Try it:
Using the material that follows, output exactly the lines from the one containing "def State.appendList (s" through the one containing "def State.copy (s", with both ends kept.

Supplied material:
************

-- ==== Sys2Proof/Machine/Ops.lean ====
section
/-! DEFINITION. The named operations over memory and registers, and the engine's one form of exception: `raise`
(60_exceptions.md R185), with the ways out of FAULT beside it (R188). -/

namespace Sys2Proof.Machine

/-! ## Byte memories -/

/-- The byte listed at an index, if any. -/
def Mem.get : Mem → Nat → Option Byte
  | [], _ => none
  | (k, v) :: m, a => if k = a then some v else Mem.get m a

/-- Write a byte, keeping the indices strictly rising. -/
def Mem.set : Mem → Nat → Byte → Mem
  | [], a, b => [(a, b)]
  | (k, v) :: m, a, b =>
    if a < k then (a, b) :: (k, v) :: m
    else if a = k then (a, b) :: m
    else (k, v) :: Mem.set m a b

/-- Write consecutive bytes from an index on. -/
def Mem.setList : Mem → Nat → List Byte → Mem
  | m, _, [] => m
  | m, a, b :: bs => Mem.setList (Mem.set m a b) (a + 1) bs

/-- Every index listed is at least the bound, and indices rise strictly. -/
def Mem.risesFrom : Nat → Mem → Bool
  | _, [] => true
  | lo, (k, _) :: m => decide (lo ≤ k) && Mem.risesFrom (k + 1) m

/-- The canonical form: indices strictly rising. No entry equals what an unlisted index reads as, since that is no
byte at all (notes/assumptions 2). -/
def Mem.wf (m : Mem) : Bool := Mem.risesFrom 0 m

/-- Every index listed is below a bound. -/
def Mem.below (n : Nat) (m : Mem) : Bool := m.all (fun c => decide (c.1 < n))

/-- `IN[i]`: the byte listed, or the unspecified contents nothing has overwritten (R25). -/
def State.inByte (s : State) (a : Nat) : Byte := (Mem.get s.inMem a).getD (Config.freeInByte s.inGen a)

/-- `OUT[i]`: the byte listed, or the unspecified contents nothing has overwritten (R26). -/
def State.outByte (s : State) (a : Nat) : Byte := (Mem.get s.outMem a).getD (Config.freeOutByte s.outGen a)

/-- `data` and `len(data)`: IN[0..ILEN-1] (R18). -/
def State.buffer (s : State) : Buffer := { len := s.ilen, byte := s.inByte }

/-- The position (CUR, Q) (R29). -/
def State.pos (s : State) : Pos := { cur := s.cur, q := s.q }

/-- The state with the position moved. -/
def State.withPos (s : State) (p : Pos) : State := { s with cur := p.cur, q := p.q }

/-- CUR <- CUR + k. -/
def State.advance (s : State) (k : Nat) : State := { s with cur := s.cur + k }

/-- STATE = BUSY: PH is HDR, HSQ, F7D or F7E (R17). -/
def State.busy (s : State) : Bool :=
  match s.ph with
  | .hdr | .hsq | .f7d | .f7e => true
  | .idle | .done | .fault => false

/-! ## raise -/

/-- `raise X(addr, info)` (R185). SIGOK, DSIZE, CSIZE, CSUM stay. OUT, CUR, OLEN and Q are unspecified afterwards (U2):
each takes a free value. -/
def State.raise (s : State) (x : Cause) (addr info : Nat) : State :=
  { s with
    cause := x
    faddr := addr
    finfo := info
    rlen := 0
    stopr := .nothing
    ovr := false
    ph := .fault
    cur := (Config.freeCur s.draws).toNat
    olen := (Config.freeOlen s.draws).toNat
    q := Config.freeQ s.draws
    outMem := []
    outGen := s.draws
    draws := s.draws + 1 }

/-- A computation that may raise. -/
inductive Raising where
  /-- No raise so far. -/
  | ok (s : State)
  /-- The state a raise left: nothing after it is executed. -/
  | raised (s : State)
  deriving DecidableEq, Repr

/-- The outcome of a rule: both endings are next states. -/
def Raising.outcome : Raising → Host.Outcome State Fault Refusal
  | .ok s => .next s
  | .raised s => .next s

/-- The next operation of the same rule, skipped after a raise. -/
def Raising.andThen (r : Raising) (f : State → State) : Raising :=
  match r with
  | .ok s => .ok (f s)
  | .raised s => .raised s

/-- A step that could not complete a read: TruncatedStream (R182). -/
def State.truncated (s : State) (t : Trunc) : State := s.raise .truncatedStream t.addr t.need

/-! ## Output -/

/-- `OUT[OLEN] <- v; OLEN <- OLEN + 1`, the write of R47. -/
def State.push (s : State) (v : Byte) : State :=
  { s with outMem := Mem.set s.outMem s.olen v, olen := s.olen + 1 }

/-- The write of R47 for each byte in order. -/
def State.pushList : State → List Byte → State
  | s, [] => s
  | s, v :: vs => (s.push v).pushList vs

/-- The capacity test of R47, R108, R122, R131, R132 for k bytes, made once before any of them is written. -/
def State.room (s : State) (k : Nat) : Raising :=
  if s.olen + k > s.params.outCap then .raised (s.raise .sizeLimitExceeded s.cur 2) else .ok s

/-- `Append(v)` (R47). -/
def State.append (s : State) (v : Byte) : Raising := (s.room 1).andThen (fun t => t.push v)

/-- Append a group of bytes under one capacity test (R122, R131, R132). -/
def State.appendList (s : State) (vs : List Byte) : Raising := (s.room vs.length).andThen (fun t => t.pushList vs)

/-- The loop of `Copy` (R108) at distance d: each byte read at the current OLEN - d, so it sees the bytes the same loop
has appended. -/
def State.copyLoop (d : Nat) : Nat → State → State
  | 0, s => s
  | n + 1, s => State.copyLoop d n (s.push (s.outByte (s.olen - d)))

/-- `Copy(-d, n)` (R108): the reference check, then the capacity check, then the loop. -/
def State.copy (s : State) (d n : Nat) : Raising :=
  if d > s.olen then .raised (s.raise .invalidBackReference s.cur d)
  else (s.room n).andThen (State.copyLoop d n)

/-! ## Launch, completion, clear -/

/-- The assignments START makes before it looks at ILEN (R140). -/
def State.wiped (s : State) (op : OpCode) : State :=
  { s with
    opl := op
    ctrlOp := op
    cur := 0
    q := 0
    olen := 0
    rlen := 0
    dsize := 0
    csize := 0
    csum := 0
    cause := .noFault
    faddr := 0
    finfo := 0
    stopr := .nothing
    sigok := false
    ovr := false }

/-- The phase START enters (R140). -/
def firstPhase : OpCode → Phase
  | .hsqDec | .hsqSizes => .hdr
  | .f7Dec => .f7d
  | .f7Enc => .f7e

/-- START (R140, R150): ignored while BUSY. -/
def State.start (s : State) (op : OpCode) : State :=
  if s.busy then s
  else if s.ilen > s.params.inCap then (s.wiped op).raise .sizeLimitExceeded 0 1
  else { s.wiped op with ph := firstPhase op }

/-- The store every CTRL write outside BUSY makes (R16). -/
def State.storeOp (s : State) (op : OpCode) : State := if s.busy then s else { s with ctrlOp := op }

/-- The CLEAR action (R145). -/
def State.clearResult (s : State) : State :=
  { s with
    ph := .idle
    stopr := .nothing
    sigok := false
    ovr := false
    rlen := 0
    cause := .noFault
    faddr := 0
    finfo := 0 }

/-- A CTRL write with CLEAR = 1, START = 0 (R145): accepted in DONE and FAULT; OP is stored in every state but BUSY.
This and START are the ways out of FAULT (R188). -/
def State.clear (s : State) (op : OpCode) : State :=
  if s.ph = .done ∨ s.ph = .fault then (s.storeOp op).clearResult else s.storeOp op

/-- The common part of the finishes that end with ENDIN (R125, R134, R142). -/
def State.finishWith (s : State) (rlen : Nat) : State := { s with rlen := rlen, stopr := .endIn, ph := .done }

/-- HSQ finish after `stop(reason)` (R109). -/
def State.hsqFinish (s : State) (reason : StopReason) : State :=
  if s.olen < s.dsize.toNat then s.raise .formatError s.cur 2
  else
    { s with
      rlen := s.dsize.toNat
      ovr := decide (s.olen > s.dsize.toNat)
      stopr := reason
      ph := .done }

/-! ## Reset and free reads -/

/-- `rst` (R200): the reset state; IN and OUT become unspecified anew. The parameters, the moves still to come and what
the host last read are no part of the engine and stay. -/
def State.hardReset (s : State) : State :=
  { State.reset with
    params := s.params
    inputs := s.inputs
    rdata := s.rdata
    draws := s.draws + 1
    inGen := s.draws
    outGen := s.draws }

/-- A host read that returns a specified value. -/
def State.deliver (s : State) (v : Word) : State := { s with rdata := v }

/-- A host read that returns an unspecified word: a fresh free value (U3). -/
def State.deliverFree (s : State) : State := { s with rdata := Config.freeRead s.draws, draws := s.draws + 1 }

/-- A host read that returns an unspecified byte: a fresh free value (U1, U3). -/
def State.deliverFreeByte (s : State) : State :=
  { s with rdata := ((Config.freeRead s.draws).setWidth 8).setWidth 32, draws := s.draws + 1 }

end Sys2Proof.Machine
end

************

Written answer:
def State.appendList (s : State) (vs : List Byte) : Raising := (s.room vs.length).andThen (fun t => t.pushList vs)

/-- The loop of `Copy` (R108) at distance d: each byte read at the current OLEN - d, so it sees the bytes the same loop
has appended. -/
def State.copyLoop (d : Nat) : Nat → State → State
  | 0, s => s
  | n + 1, s => State.copyLoop d n (s.push (s.outByte (s.olen - d)))

/-- `Copy(-d, n)` (R108): the reference check, then the capacity check, then the loop. -/
def State.copy (s : State) (d n : Nat) : Raising :=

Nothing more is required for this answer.